PROBLEM DESCRIPTION → Could you print every record below exactly as written?
(Beginning of TASK DATA)
-- ==== Sys2Proof/Safety.lean ====
section
/-! DEFINITION. The terms in which claims speak: runs, the wire's history, and the invariant of the machine. -/
namespace Sys2Proof.Machine

/-- `n` steps, stopping at the first fault or refusal. -/
def stepN : Nat → State → Result
  | 0, s => .next s
  | n + 1, s =>
    match step s with
    | .next t => stepN n t
    | .fault r => .fault r
    | .refused r => .refused r

/-- The state after a successful frame, as R114 and R37 give it: the entry in the history, the device after the
transfer, chip select inactive, SCK at rest, and any level `m` on MOSI. -/
def State.afterFrame (tx rx : List Byte) (m : Bool) (s : State) : State :=
  { s with
    history := s.history ++ [.frame tx rx]
    device := s.deviceAfter tx
    cs := !s.params.csActive
    sck := false
    mosi := m }

/-- The state after a failed frame, as R114 and R172 give it: the same lines, and the command aborted with BUS. -/
def State.afterFail (tx : List Byte) (m : Bool) (s : State) : State :=
  { s with
    history := s.history ++ [.fail tx]
    device := s.deviceAfter tx
    cs := !s.params.csActive
    sck := false
    mosi := m
    errcode := .bus
    stErr := true
    stDone := true
    stBusy := false
    cur := none
    k := 0
    dly := false
    ts := .idle }

/-- A history entry without the bytes received, which are the radio's. -/
def HistEntry.sent : HistEntry → HistEntry
  | .frame tx _ => .frame tx []
  | .fail tx => .fail tx
  | .rst level => .rst level
  | .delay ms => .delay ms
  | .evt e => .evt e

/-- What the block did, in order: a history without the bytes received. -/
def sentOf (h : List HistEntry) : List HistEntry := h.map HistEntry.sent

/-- Whether an entry is a frame, successful or failed. -/
def HistEntry.isFrame : HistEntry → Bool
  | .frame _ _ => true
  | .fail _ => true
  | .rst _ => false
  | .delay _ => false
  | .evt _ => false

/-- Every piece of state of the block that has one holds its reset value (R203). -/
def State.AtResetValues (s : State) : Prop :=
  s.opLast = 0x0 ∧ s.addr = 0x00 ∧ s.len = 0x00 ∧ s.dataLo = 0x00 ∧ s.dataHi = 0x00 ∧
  s.stBusy = true ∧ s.stDone = false ∧ s.stErr = false ∧ s.stOvr = false ∧ s.stReady = false ∧
  s.errcode = .noError ∧ s.pollcnt = 0x0000 ∧ s.lastirq = 0x00 ∧ s.buf = [] ∧ s.rs = .opening ∧ s.ts = .idle ∧
  s.cur = none ∧ s.k = 0 ∧ s.dly = false ∧ s.nclear = 0 ∧ s.cs = (!s.params.csActive) ∧ s.rstDev = true ∧
  s.sck = false ∧ s.evtValid = false ∧ s.history = []

/-- The invariant of the machine (10_state.md R27-R32, R37; 60_exceptions.md R172, R173; 70_reset_and_hazards.md
R200-R203): every state a run from reset reaches has it. -/
structure State.Inv (s : State) : Prop where
  /-- BUF is canonical. -/
  buf_wf : Memory.wf none Config.bufSize s.buf = true
  /-- The radio's own data is canonical. -/
  device_wf : s.device.wf = true
  /-- BUSY holds exactly during the reset sequence and while a command runs (R27). -/
  busy_iff : s.stBusy = true ↔ s.rs = .opening ∨ s.rs = .low ∨ s.rs = .high ∨ s.cur ≠ none
  /-- READY holds exactly once the reset sequence has completed without error (R27). -/
  ready_iff : s.stReady = true ↔ s.rs = .ready
  /-- A running command is the last accepted one, it is no reserved opcode, and the block is ready (R22, R171, R173). -/
  running : ∀ op, s.cur = some op → s.rs = .ready ∧ s.opLast = op ∧ decodeOp op ≠ none
  /-- While a command runs, nothing of it is reported yet (R25, R27). -/
  busy_clear : s.stBusy = true → s.stDone = false ∧ s.stErr = false ∧ s.errcode = .noError
  /-- ERR stands beside a code (R28). -/
  err_code : s.stErr = true → s.errcode ≠ .noError
  /-- TIMEOUT needs a poll bound (R170). -/
  timeout_bound : s.errcode = .timeout → s.params.pollLimit ≠ none
  /-- Only TXCYCLE leaves IDLE (R117, R143). -/
  ts_idle : s.ts ≠ .idle → s.cur = some (opcodeOf .txcycle)
  /-- `k` is 0 when nothing runs (R172, R115). -/
  k_idle : s.cur = none → s.k = 0
  /-- DUMP's next address is 0x00-0x42 between micro-steps (R31). -/
  k_dump : s.cur = some (opcodeOf .dump) → s.k ≤ Config.dumpLast
  /-- CONFIG's next frame is 0-2 between micro-steps (R31). -/
  k_config : s.cur = some (opcodeOf .config) → s.k < 3
  /-- TXCYCLE's next LOADING frame is 1-4 in LOADING (R31). -/
  k_loading : s.ts = .loading → 1 ≤ s.k ∧ s.k ≤ 4
  /-- A pending poll delay follows a poll of AWAITING that observed the flag clear (R148). -/
  dly_awaiting : s.dly = true → s.ts = .awaiting ∧ txDoneFlag s.lastirq = false
  /-- Between micro-steps chip select is inactive and SCK rests at 0 (R37). -/
  lines : s.cs = (!s.params.csActive) ∧ s.sck = false
  /-- The radio's reset line is low exactly in RS_LOW (R200). -/
  rst_line : s.rstDev = false ↔ s.rs = .low
  /-- The low hold has elapsed only in RS_LOW. -/
  low_held : s.lowHeld = true → s.rs = .low
  /-- While `rst_n` is 0, every piece of state of the block holds its reset value (R200). -/
  held : s.rstN = false → s.AtResetValues

end Sys2Proof.Machine
end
(End of TASK DATA)
ANSWER SECTION →
-- ==== Sys2Proof/Safety.lean ====
section
/-! DEFINITION. The terms in which claims speak: runs, the wire's history, and the invariant of the machine. -/
namespace Sys2Proof.Machine

/-- `n` steps, stopping at the first fault or refusal. -/
def stepN : Nat → State → Result
  | 0, s => .next s
  | n + 1, s =>
    match step s with
    | .next t => stepN n t
    | .fault r => .fault r
    | .refused r => .refused r

/-- The state after a successful frame, as R114 and R37 give it: the entry in the history, the device after the
transfer, chip select inactive, SCK at rest, and any level `m` on MOSI. -/
def State.afterFrame (tx rx : List Byte) (m : Bool) (s : State) : State :=
  { s with
    history := s.history ++ [.frame tx rx]
    device := s.deviceAfter tx
    cs := !s.params.csActive
    sck := false
    mosi := m }

/-- The state after a failed frame, as R114 and R172 give it: the same lines, and the command aborted with BUS. -/
def State.afterFail (tx : List Byte) (m : Bool) (s : State) : State :=
  { s with
    history := s.history ++ [.fail tx]
    device := s.deviceAfter tx
    cs := !s.params.csActive
    sck := false
    mosi := m
    errcode := .bus
    stErr := true
    stDone := true
    stBusy := false
    cur := none
    k := 0
    dly := false
    ts := .idle }

/-- A history entry without the bytes received, which are the radio's. -/
def HistEntry.sent : HistEntry → HistEntry
  | .frame tx _ => .frame tx []
  | .fail tx => .fail tx
  | .rst level => .rst level
  | .delay ms => .delay ms
  | .evt e => .evt e

/-- What the block did, in order: a history without the bytes received. -/
def sentOf (h : List HistEntry) : List HistEntry := h.map HistEntry.sent

/-- Whether an entry is a frame, successful or failed. -/
def HistEntry.isFrame : HistEntry → Bool
  | .frame _ _ => true
  | .fail _ => true
  | .rst _ => false
  | .delay _ => false
  | .evt _ => false

/-- Every piece of state of the block that has one holds its reset value (R203). -/
def State.AtResetValues (s : State) : Prop :=
  s.opLast = 0x0 ∧ s.addr = 0x00 ∧ s.len = 0x00 ∧ s.dataLo = 0x00 ∧ s.dataHi = 0x00 ∧
  s.stBusy = true ∧ s.stDone = false ∧ s.stErr = false ∧ s.stOvr = false ∧ s.stReady = false ∧
  s.errcode = .noError ∧ s.pollcnt = 0x0000 ∧ s.lastirq = 0x00 ∧ s.buf = [] ∧ s.rs = .opening ∧ s.ts = .idle ∧
  s.cur = none ∧ s.k = 0 ∧ s.dly = false ∧ s.nclear = 0 ∧ s.cs = (!s.params.csActive) ∧ s.rstDev = true ∧
  s.sck = false ∧ s.evtValid = false ∧ s.history = []

/-- The invariant of the machine (10_state.md R27-R32, R37; 60_exceptions.md R172, R173; 70_reset_and_hazards.md
R200-R203): every state a run from reset reaches has it. -/
structure State.Inv (s : State) : Prop where
  /-- BUF is canonical. -/
  buf_wf : Memory.wf none Config.bufSize s.buf = true
  /-- The radio's own data is canonical. -/
  device_wf : s.device.wf = true
  /-- BUSY holds exactly during the reset sequence and while a command runs (R27). -/
  busy_iff : s.stBusy = true ↔ s.rs = .opening ∨ s.rs = .low ∨ s.rs = .high ∨ s.cur ≠ none
  /-- READY holds exactly once the reset sequence has completed without error (R27). -/
  ready_iff : s.stReady = true ↔ s.rs = .ready
  /-- A running command is the last accepted one, it is no reserved opcode, and the block is ready (R22, R171, R173). -/
  running : ∀ op, s.cur = some op → s.rs = .ready ∧ s.opLast = op ∧ decodeOp op ≠ none
  /-- While a command runs, nothing of it is reported yet (R25, R27). -/
  busy_clear : s.stBusy = true → s.stDone = false ∧ s.stErr = false ∧ s.errcode = .noError
  /-- ERR stands beside a code (R28). -/
  err_code : s.stErr = true → s.errcode ≠ .noError
  /-- TIMEOUT needs a poll bound (R170). -/
  timeout_bound : s.errcode = .timeout → s.params.pollLimit ≠ none
  /-- Only TXCYCLE leaves IDLE (R117, R143). -/
  ts_idle : s.ts ≠ .idle → s.cur = some (opcodeOf .txcycle)
  /-- `k` is 0 when nothing runs (R172, R115). -/
  k_idle : s.cur = none → s.k = 0
  /-- DUMP's next address is 0x00-0x42 between micro-steps (R31). -/
  k_dump : s.cur = some (opcodeOf .dump) → s.k ≤ Config.dumpLast
  /-- CONFIG's next frame is 0-2 between micro-steps (R31). -/
  k_config : s.cur = some (opcodeOf .config) → s.k < 3
  /-- TXCYCLE's next LOADING frame is 1-4 in LOADING (R31). -/
  k_loading : s.ts = .loading → 1 ≤ s.k ∧ s.k ≤ 4
  /-- A pending poll delay follows a poll of AWAITING that observed the flag clear (R148). -/
  dly_awaiting : s.dly = true → s.ts = .awaiting ∧ txDoneFlag s.lastirq = false
  /-- Between micro-steps chip select is inactive and SCK rests at 0 (R37). -/
  lines : s.cs = (!s.params.csActive) ∧ s.sck = false
  /-- The radio's reset line is low exactly in RS_LOW (R200). -/
  rst_line : s.rstDev = false ↔ s.rs = .low
  /-- The low hold has elapsed only in RS_LOW. -/
  low_held : s.lowHeld = true → s.rs = .low
  /-- While `rst_n` is 0, every piece of state of the block holds its reset value (R200). -/
  held : s.rstN = false → s.AtResetValues

end Sys2Proof.Machine
end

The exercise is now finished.